Healthcare consolidation will occur, thus increasing healthcare prices.

Quality of care will suffer

 

F2C believes that Congressmen Ruiz and Roe’s proposal, H.R. 3502, is the best solution to this complex problem. The proposal carries the most bipartisan support and provides a sensible alternative to benchmarking.

 

H.R. 3502 supports an independent dispute resolution (IDR) process, similar to those already enacted by state legislatures in two of the largest and politically opposite states: Texas and New York. The bill currently has 110 Republican and Democratic co-sponsors, making it the Congressional surprise medical bill proposal with the largest number of bipartisan supporters, by far.

 

F2C fully supports removing the patient from the dispute process.

 

F2C fully supports provisions that lessen the burden of cost-sharing on patients, especially during emergency visits to hospitals. We do not believe in adding insult to injury with large surprise medical bills. A medical emergency should fall within the category of the prudent layperson standard.

 

F2C strongly supports batching of claims to relieve the burden of resubmitting multiple claims with the same CPT codes for the same services rendered by physicians or other health professionals. Resubmitting claims along with potential fees associated with each submittal would be a deterrent to the submission of claims.

 

F2C strongly approves of the IDR process to be the most fair and equitable in resolving payments between insurers and physicians, as no such industry standard currently exists. F2C also supports quality standards of neutrality and oversight of the IDR process, as maintained by an oversight agency. Each arbiter’s record should be subject to audit with the regulatory consequences of any proven bias. H.R. 3502 is the only current Congressional proposal for IDR that allows both sides to present their best cases. Other Congressional proposals that would prevent providers from presenting data that would be favorable to their case are fundamentally unfair and not consistent with a functional private healthcare marketplace.

 

F2C strongly supports legislation that protects patients from the undue burden of receiving unwarranted medical bills.

 

F2C supports any and all measures that advocate for greater transparency in healthcare.

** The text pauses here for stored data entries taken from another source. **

-- ==== Sys2Proof/Laws/State.lean ====
section
/-! SUPPORT. What each update of the state leaves alone, field by field; the laws of the sparse tables; what a register
reads after a write. -/
namespace Sys2Proof.Machine

/-! ## Sparse tables -/

/-- A table reads what was set last at the key. -/
@[simp] theorem tget_tset_same {α : Type} (t : Tab α) (k : Nat) (a d : α) : tget (tset t k a) k d = a := by
  induction t with
  | nil => simp [tset, tget]
  | cons p t ih =>
    obtain ⟨j, b⟩ := p
    simp only [tset]
    split
    · simp [tget]
    · split
      · simp [tget]
      · simp [tget, *]
/-- Setting one key of a table leaves every other alone. -/
theorem tget_tset_ne {α : Type} (t : Tab α) (k j : Nat) (a d : α) (h : j ≠ k) : tget (tset t k a) j d = tget t j d := by
  induction t with
  | nil => simp [tset, tget, Ne.symm h]
  | cons p t ih =>
    obtain ⟨i, b⟩ := p
    simp only [tset]
    split
    · simp [tget, Ne.symm h]
    · split
      · subst i; simp [tget, Ne.symm h]
      · simp [tget, ih]
/-- What a table reads after one key is set. -/
theorem tget_tset {α : Type} (t : Tab α) (k j : Nat) (a d : α) :
    tget (tset t k a) j d = if j = k then a else tget t j d := by
  split
  · subst j; simp
  · exact tget_tset_ne t k j a d ‹_›

/-! ## Units -/

/-- A context after one context is replaced. -/
theorem ctx_setCtx (s : State) (c d : Nat) (x : Ctx) : (s.setCtx c x).ctx d = if d = c then x else s.ctx d :=
  tget_tset s.ctxs c d x Ctx.reset
@[simp] theorem ctx_setCtx_same (s : State) (c : Nat) (x : Ctx) : (s.setCtx c x).ctx c = x := by simp [ctx_setCtx]
theorem ctx_setCtx_ne (s : State) (c d : Nat) (x : Ctx) (h : d ≠ c) : (s.setCtx c x).ctx d = s.ctx d := by
  simp [ctx_setCtx, h]
/-- A context after one context is changed. -/
theorem ctx_mapCtx (s : State) (c d : Nat) (f : Ctx → Ctx) :
    (s.mapCtx c f).ctx d = if d = c then f (s.ctx c) else s.ctx d := ctx_setCtx s c d _
@[simp] theorem ctx_mapCtx_same (s : State) (c : Nat) (f : Ctx → Ctx) : (s.mapCtx c f).ctx c = f (s.ctx c) := by
  simp [ctx_mapCtx]
@[simp] theorem me_setMe (s : State) (x : Ctx) : (s.setMe x).me = x := ctx_setCtx_same s s.cur x
@[simp] theorem me_mapMe (s : State) (f : Ctx → Ctx) : (s.mapMe f).me = f s.me := me_setMe s _
/-- A context that does not execute is not changed by a change of the one that does. -/
theorem ctx_mapMe_ne (s : State) (c : Nat) (f : Ctx → Ctx) (h : c ≠ s.cur) : (s.mapMe f).ctx c = s.ctx c :=
  ctx_setCtx_ne s s.cur c _ h
/-- A core after one core is replaced. -/
theorem core_setCore (s : State) (n m : Nat) (x : Core) : (s.setCore n x).core m = if m = n then x else s.core m :=
  tget_tset s.cores n m x Core.reset
@[simp] theorem core_setCore_same (s : State) (n : Nat) (x : Core) : (s.setCore n x).core n = x := by
  simp [core_setCore]
/-- A core after one core is changed. -/
theorem core_mapCore (s : State) (n m : Nat) (f : Core → Core) :
    (s.mapCore n f).core m = if m = n then f (s.core n) else s.core m := core_setCore s n m _
/-- A cluster after one cluster is replaced. -/
theorem clu_setClu (s : State) (n m : Nat) (x : Cluster) : (s.setClu n x).clu m = if m = n then x else s.clu m :=
  tget_tset s.clus n m x Cluster.reset
@[simp] theorem clu_setClu_same (s : State) (n : Nat) (x : Cluster) : (s.setClu n x).clu n = x := by simp [clu_setClu]
/-- A cluster after one cluster is changed. -/
theorem clu_mapClu (s : State) (n m : Nat) (f : Cluster → Cluster) :
    (s.mapClu n f).clu m = if m = n then f (s.clu n) else s.clu m := clu_setClu s n m _

/-! ## Registers (R39, R40, R141) -/

@[simp] theorem getX_zero (c : Ctx) : c.getX 0 = 0 := by simp [Ctx.getX]
@[simp] theorem getK_zero (c : Ctx) : c.getK 0 = BitVec.allOnes 32 := by simp [Ctx.getK]
@[simp] theorem getV_vz (c : Ctx) : c.getV .vz = 0 := rfl
@[simp] theorem setX_zero (c : Ctx) (v : Word) : c.setX 0 v = c := by simp [Ctx.setX]
@[simp] theorem setK_zero (c : Ctx) (v : KWord) : c.setK 0 v = c := by simp [Ctx.setK]
@[simp] theorem setV_vz (c : Ctx) (v : VWord) : c.setV .vz v = c := rfl
/-- What an x register reads after a write. -/
theorem getX_setX (c : Ctx) (n m : XR) (v : Word) :
    (c.setX n v).getX m = if m = n ∧ n ≠ 0 then v else c.getX m := by
  unfold Ctx.setX Ctx.getX
  by_cases hn : n = 0 <;> by_cases hm : m = 0 <;> by_cases h : m = n <;> simp_all
  rw [Vector.getElem_set_ne]; intro e; exact h (Fin.ext e.symm)
/-- What a v register reads after a write. -/
theorem getV_setV (c : Ctx) (r q : VR) (v : VWord) :
    (c.setV r v).getV q = if q = r ∧ r ≠ .vz then v else c.getV q := by
  cases r with
  | vz => simp
  | v n =>
    cases q with
    | vz => simp [Ctx.getV]
    | v m =>
      by_cases h : m = n
      · subst h; simp [Ctx.setV, Ctx.getV]
      · simp only [Ctx.setV, Ctx.getV, VR.v.injEq, h, false_and, if_false]
        exact Vector.getElem_set_ne _ _ (fun e => h (Fin.ext e.symm))
/-- What a k register reads after a write. -/
theorem getK_setK (c : Ctx) (n m : KR) (v : KWord) :
    (c.setK n v).getK m = if m = n ∧ n ≠ 0 then v else c.getK m := by
  unfold Ctx.setK Ctx.getK
  by_cases hn : n = 0 <;> by_cases hm : m = 0 <;> by_cases h : m = n <;> simp_all
  rw [Vector.getElem_set_ne]; intro e; exact h (Fin.ext e.symm)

Patients, as consumers, should be knowledgeable about the services provided to them. Both the insurance industry and hospitals must make reforms to provide more clarity to patients about what is and is not covered by the services they receive.

 

F2C supports any and all measures, including oversight, that keeps the overall cost of healthcare down. Analysis and review of this data will lower the cost of medical care by not only stabilizing it at its current levels or slowing its rate of increase, but also driving it down. This requires identifying, exposing, and eliminating the layers of waste, redundancy, fraud, corruption, and profiteering inherent in those layers.

 

Additionally, physicians are often not aware of charges billed under their name. Congress should assure, through the Health and Economic Recovery Omnibus Emergency Solutions (HEROES) Act and other legislation, the due process rights of physicians who ask for transparency in reporting of charges under their names. By doing so, Congress will help physicians ensure that no abuse or fraud is being committed under their name by a third-party billing service.

 

Conclusion

F2C fully supports HR 3502 that proposes a principled solution to a complex healthcare problem tainted with profit-driven motives.

 

The bill’s provisions offer the most bipartisan, fair, and equitable solution while closely monitoring their impact on patients and the healthcare market.

 

No patient should have to pay expensive medical bills for services thought to be covered by their insurance provider, especially during medical emergencies.

 

Patients should not be accountable for payment of such services when they are not involved in contract negotiations between any of the parties involved.

 

Bringing more transparency to the opaque healthcare market will benefit both patients and their physicians.